- _WHAT THE TASK ASKS_
Below are records; reply with nothing but the number of lines in them that contain "every".
*****
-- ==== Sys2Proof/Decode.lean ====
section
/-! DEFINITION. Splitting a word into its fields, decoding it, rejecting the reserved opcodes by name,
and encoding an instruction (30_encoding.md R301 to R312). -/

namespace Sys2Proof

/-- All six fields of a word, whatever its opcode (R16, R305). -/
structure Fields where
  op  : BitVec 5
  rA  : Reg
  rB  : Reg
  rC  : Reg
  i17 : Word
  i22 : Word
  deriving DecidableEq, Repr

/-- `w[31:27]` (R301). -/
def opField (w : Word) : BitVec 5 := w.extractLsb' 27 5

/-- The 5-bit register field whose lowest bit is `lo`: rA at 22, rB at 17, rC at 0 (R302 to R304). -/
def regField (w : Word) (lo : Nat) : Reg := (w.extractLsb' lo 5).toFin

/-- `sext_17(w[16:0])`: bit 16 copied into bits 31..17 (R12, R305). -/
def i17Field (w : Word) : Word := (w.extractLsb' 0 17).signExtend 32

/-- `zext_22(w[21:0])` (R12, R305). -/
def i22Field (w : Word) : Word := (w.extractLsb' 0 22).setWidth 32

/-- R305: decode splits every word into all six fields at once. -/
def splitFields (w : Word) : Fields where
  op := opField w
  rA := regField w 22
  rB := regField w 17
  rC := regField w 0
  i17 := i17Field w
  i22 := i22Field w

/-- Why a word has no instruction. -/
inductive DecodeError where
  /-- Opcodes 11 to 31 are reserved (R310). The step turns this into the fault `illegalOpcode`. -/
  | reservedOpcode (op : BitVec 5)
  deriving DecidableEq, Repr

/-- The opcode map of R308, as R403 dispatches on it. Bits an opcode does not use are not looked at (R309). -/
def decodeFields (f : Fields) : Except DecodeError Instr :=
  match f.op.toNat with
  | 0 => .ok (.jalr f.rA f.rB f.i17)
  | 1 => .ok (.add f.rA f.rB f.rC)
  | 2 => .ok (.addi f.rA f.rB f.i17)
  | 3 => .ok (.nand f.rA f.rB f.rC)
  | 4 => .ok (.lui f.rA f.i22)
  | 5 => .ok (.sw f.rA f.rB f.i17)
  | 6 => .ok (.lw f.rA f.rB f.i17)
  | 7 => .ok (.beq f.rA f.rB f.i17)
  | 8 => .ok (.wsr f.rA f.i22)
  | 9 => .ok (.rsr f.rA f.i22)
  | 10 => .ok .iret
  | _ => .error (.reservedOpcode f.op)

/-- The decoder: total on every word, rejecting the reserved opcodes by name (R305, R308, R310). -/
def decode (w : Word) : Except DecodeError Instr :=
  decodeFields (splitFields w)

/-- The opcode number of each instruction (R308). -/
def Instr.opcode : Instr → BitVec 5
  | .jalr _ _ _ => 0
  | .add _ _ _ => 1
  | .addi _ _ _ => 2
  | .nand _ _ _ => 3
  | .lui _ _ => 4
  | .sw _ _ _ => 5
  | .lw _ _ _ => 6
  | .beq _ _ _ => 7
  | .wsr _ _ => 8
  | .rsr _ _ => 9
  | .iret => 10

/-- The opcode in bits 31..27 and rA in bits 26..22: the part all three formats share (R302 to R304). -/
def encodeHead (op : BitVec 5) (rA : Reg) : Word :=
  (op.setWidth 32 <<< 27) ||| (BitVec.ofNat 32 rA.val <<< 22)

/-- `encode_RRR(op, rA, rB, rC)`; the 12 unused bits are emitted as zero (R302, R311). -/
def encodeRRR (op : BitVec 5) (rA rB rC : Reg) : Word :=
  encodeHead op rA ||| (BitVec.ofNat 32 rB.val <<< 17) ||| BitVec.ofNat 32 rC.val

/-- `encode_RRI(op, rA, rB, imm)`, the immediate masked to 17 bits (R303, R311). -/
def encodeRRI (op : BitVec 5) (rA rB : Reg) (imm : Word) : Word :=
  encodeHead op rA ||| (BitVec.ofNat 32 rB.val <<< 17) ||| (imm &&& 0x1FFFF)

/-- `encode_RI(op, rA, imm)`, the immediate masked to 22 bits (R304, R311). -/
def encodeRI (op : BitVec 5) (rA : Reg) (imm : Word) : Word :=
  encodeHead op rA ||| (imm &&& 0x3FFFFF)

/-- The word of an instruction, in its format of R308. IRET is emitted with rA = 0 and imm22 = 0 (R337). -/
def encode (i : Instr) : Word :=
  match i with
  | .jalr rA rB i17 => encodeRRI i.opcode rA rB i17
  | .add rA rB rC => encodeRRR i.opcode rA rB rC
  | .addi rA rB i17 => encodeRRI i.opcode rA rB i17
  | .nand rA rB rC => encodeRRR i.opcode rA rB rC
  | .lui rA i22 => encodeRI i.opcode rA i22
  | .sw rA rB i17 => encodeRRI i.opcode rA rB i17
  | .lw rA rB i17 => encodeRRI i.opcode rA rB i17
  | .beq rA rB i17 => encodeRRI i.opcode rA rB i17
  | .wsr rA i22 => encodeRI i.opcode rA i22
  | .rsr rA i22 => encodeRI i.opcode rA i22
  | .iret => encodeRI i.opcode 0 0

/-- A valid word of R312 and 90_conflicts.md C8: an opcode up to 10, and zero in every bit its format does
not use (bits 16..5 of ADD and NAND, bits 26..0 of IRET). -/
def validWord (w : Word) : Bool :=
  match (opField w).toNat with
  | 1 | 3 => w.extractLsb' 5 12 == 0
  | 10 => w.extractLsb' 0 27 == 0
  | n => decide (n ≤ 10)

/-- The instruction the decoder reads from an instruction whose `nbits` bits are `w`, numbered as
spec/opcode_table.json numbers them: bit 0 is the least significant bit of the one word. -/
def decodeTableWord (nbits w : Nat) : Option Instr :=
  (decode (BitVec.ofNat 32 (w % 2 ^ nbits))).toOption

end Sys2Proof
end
*****
- _SOLUTION TO THIS EXERCISE_
3